For a while, I had the Copa America and the Women’s World Cup to keep me occupied.
Comparing the two I have to say it was the women’s football that was far more entertaining to watch.
It was end-to-end stuff for 90 minutes — and flicking between the two matches last week I opted for the women’s football.
I never admitted how boring the game can be if there are two teams who want to pass the ball between themselves for several minutes before going forward.
I have to say the women’s football was far more attacking.
They got the ball and within seconds there they were in the penalty box.
No messing around and making the football look pretty.
NONETHELESS, it is now mid-July and I have got into the watching-old-matches-on-YouTube phase — mostly re-runs of early 1980s and late 1970s world football documentaries.
People aged in their 20s might now be thinking “I will never turn out like that”.
Yes you will.

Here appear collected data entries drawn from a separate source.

/-- What every event of the running part ends with (R67, R110, R120, R158, R177 to R179): in-service, the walk permit
and the lines become those the rest of the state gives, and nothing else changes. -/
def Obligations.SettlingFormsWhatFollows : Prop :=
  ∀ s : State, Coherent (settle s) ∧
    settle s = { s with
      shaper := { s.shaper with motions := s.shaper.motions.map fun m r =>
        { r with inService := ((settle s).shaper.motions.get m).inService } }
      sequencer := { s.sequencer with walkPermit := (settle s).sequencer.walkPermit }
      lines := (settle s).lines }

/-! ### Supply, reset and the memory (11) -/

/-- POWER_ON, POWER_LOSS and EXTERNAL_RESET leave every block held in its reset values with every line off; the memory
loses only the record a write was cut off in (R183, R184). That a block held in reset shows the values it has on a
factory memory is the model's choice (log entry 3); that POWER_ON on a part with supply starts the load again, cutting
a write off, and that EXTERNAL_RESET on a part without supply has no effect are the model's reading (log entry 7). A
write cut off by a loss of supply or an external reset leaves its record failing its check, and every other record as
it was (R183). -/
def Obligations.SupplyAndResetHoldThePart : Prop :=
  (∀ s : State,
    exec .powerOn s = .next (resetHeld .loading s) ∧
    exec .powerLoss s = .next (resetHeld .off s) ∧
    (s.power ≠ .off → exec .externalReset s = .next (resetHeld .loading s)) ∧
    (s.power = .off → exec .externalReset s = .next s)) ∧
  (∀ (s : State) (w : RecordWrite) (rest : List RecordWrite),
    s.power = .running → (s.store = .writing w ∨ s.store = .committing w rest) →
    ∀ c, (c = .powerLoss ∨ c = .externalReset ∨ c = .powerOn) →
      ∃ t, exec c s = .next t ∧ t.store = .idle ∧ t.memory.recordAt w.name = none ∧
        ∀ n, n ≠ w.name → t.memory.recordAt n = s.memory.recordAt n)

/-- A record written passes its check with the contents it was written with, and every other record is as it was: a
single write at STORE_WRITE_COMPLETION, after which the store is IDLE, and a record of a commit at
COMMIT_RECORD_WRITE_COMPLETION, after which the next of the commit list is in flight (R182, R183). A record read at the
position of a write passes its check exactly where its check word is that of the position's name and the fields read; so
the bytes of one of the 46 records at another's position fail (R181). The bytes of a name and of the fields are the
model's choice (log entry 8). -/
def Obligations.CompletedRecordIsWritten : Prop :=
  (∀ (s : State) (w : RecordWrite), s.power = .running → s.memory.zones.length = 24 →
    (∀ i entry, w = .zone i entry → i < 24) →
    (s.store = .writing w → ∃ t, exec .storeWriteCompletion s = .next t ∧ t.store = .idle ∧
      t.memory.recordAt w.name = some w.written ∧
      ∀ n, n ≠ w.name → t.memory.recordAt n = s.memory.recordAt n) ∧
    ∀ next rest, s.store = .committing w (next :: rest) →
      ∃ t, exec .commitRecordWriteCompletion s = .next t ∧ t.store = .committing next rest ∧
        t.memory.recordAt w.name = some w.written ∧
        (∀ n, n ≠ w.name → t.memory.recordAt n = s.memory.recordAt n) ∧
        t = settle { s with store := t.store, memory := t.memory }) ∧
  (∀ (α : Type) (form : α → RecordWrite) (r : Stored α) (x : α),
    readRecord form (some r) = some x ↔
      r.fields = x ∧ r.check = crc16 ((form x).name.bytes ++ (form x).fieldBytes)) ∧
  ∀ w v : RecordWrite, w.name.number < 46 → v.name.number < 46 → w.name.number ≠ v.name.number →
    w.fieldBytes = v.fieldBytes → w.check ≠ v.check

/-- At the completion of a single write the owner takes the written values as its working copy, and nothing else of it
changes; a CAL write that ZERO-CHANNEL began changes nothing (R183, R15, R32, R63, R97, R25, R111, R131, R143). The
completion of an ASSOCIATION write at each motion (R64): the name in force withdraws a pending one; another name comes
into force at output 0 and waits as pending otherwise. The completion of a CALIBRATION write of an encoder channel
takes the new fields; a VALID channel becomes NOT-REFERENCED and its fault condition is raised with that detail (R15).
-/
def Obligations.WrittenSettingsTakeEffect : Prop :=
  (∀ s : State, s.power = .running →
    (∀ p, s.store = .writing (.profileCommon p) → exec .storeWriteCompletion s = .next (settle { afterWrite s with
      shaper := { s.shaper with profiles := { s.shaper.profiles with common := p } } })) ∧
    (∀ p, s.store = .writing (.profileA p) → exec .storeWriteCompletion s = .next (settle { afterWrite s with
      shaper := { s.shaper with profiles := { s.shaper.profiles with a := p } } })) ∧
    (∀ p, s.store = .writing (.profileB p) → exec .storeWriteCompletion s = .next (settle { afterWrite s with
      shaper := { s.shaper with profiles := { s.shaper.profiles with b := p } } })) ∧
    (∀ e cal, s.store = .writing (.calEncoder e cal true) →
      exec .storeWriteCompletion s = .next (settle (afterWrite s))) ∧
    (∀ a cal, s.store = .writing (.calAnalog a cal) → exec .storeWriteCompletion s = .next (settle { afterWrite s with
      scanner := { s.scanner with
        analogs := s.scanner.analogs.set a { s.scanner.analogs.get a with cal := cal } } })) ∧
    (∀ trip, s.store = .writing (.currentTrip trip) → exec .storeWriteCompletion s = .next (settle { afterWrite s with
      bands := { s.bands with trip := trip } })) ∧
    (∀ h, s.store = .writing (.sharing h) → exec .storeWriteCompletion s = .next (settle { afterWrite s with
      bands := { s.bands with budgets := h.budgets }
      shaper := { s.shaper with weights := h.weights, shedOrder := h.shedOrder } })) ∧
    (∀ w, s.store = .writing (.walk w) → exec .storeWriteCompletion s = .next (settle { afterWrite s with
      walk := { s.walk with settings := w } })) ∧
    (∀ n, s.store = .writing (.gate n) → exec .storeWriteCompletion s = .next (settle { afterWrite s with
      gate := { s.gate with confirm := n } })) ∧
    (∀ n, s.store = .writing (.sequencer n) → exec .storeWriteCompletion s = .next (settle { afterWrite s with
      sequencer := { s.sequencer with timeout := n } }))) ∧
  (∀ (s : State) (names : PerMotion ProfileName), s.power = .running → s.store = .writing (.association names) →
    ∃ t, exec .storeWriteCompletion s = .next (settle t) ∧
      t = { afterWrite s with shaper := { s.shaper with motions := t.shaper.motions } } ∧
      ∀ m, let r := s.shaper.motions.get m
        (names.get m = r.association → t.shaper.motions.get m = { r with pendingAssociation := none }) ∧
        (names.get m ≠ r.association → r.output = 0 →
          t.shaper.motions.get m = { r with association := names.get m, pendingAssociation := none }) ∧
        (names.get m ≠ r.association → r.output ≠ 0 →
          t.shaper.motions.get m = { r with pendingAssociation := some (names.get m) })) ∧
  (∀ (s : State) (e : EncoderId) (cal : EncoderCal), s.power = .running → s.store = .writing (.calEncoder e cal false) →
    let r := s.scanner.encoders.get e
    (r.state = .valid → exec .storeWriteCompletion s = .next (settle
      (reportRaise .channelFault (.encoder e) (some .notReferenced) { afterWrite s with
        scanner := { s.scanner with
          encoders := s.scanner.encoders.set e { r with cal := cal, state := .notReferenced } } }))) ∧
    (r.state ≠ .valid → exec .storeWriteCompletion s = .next (settle { afterWrite s with
      scanner := { s.scanner with encoders := s.scanner.encoders.set e { r with cal := cal } } })))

You will just be watching football from another era.
That is what happens. Or you could just pull up videos of Wasim Akram and Waqar Younis terrorising the English batting back in the early 1990s.
You remember when they thought they were cheating but it was only because the English could not swing anything and the Pakistanis could?
That normally kills two hours of fasting time.
WITH the final week of Ramadan upon us I think it is time to try to do something different.
The thing about evening meals is that everyone wants to feed you the same old food.
I know one should not scoff at this but there has to be someone who decides to serve some fish and chips.
I am all curried out. I must have had every curry imaginable.
When one is invited to a home to break the fast, one should be glad that there is food on the table. Twenty-three days in — and if I see another lamb or chicken curry I may go a little mental.
This week I am hoping to go somewhere to have simple fish and chips. No salt, no tomato sauce, no HP sauce and no mayonnaise — just some fish and chips served with a dash of vinegar.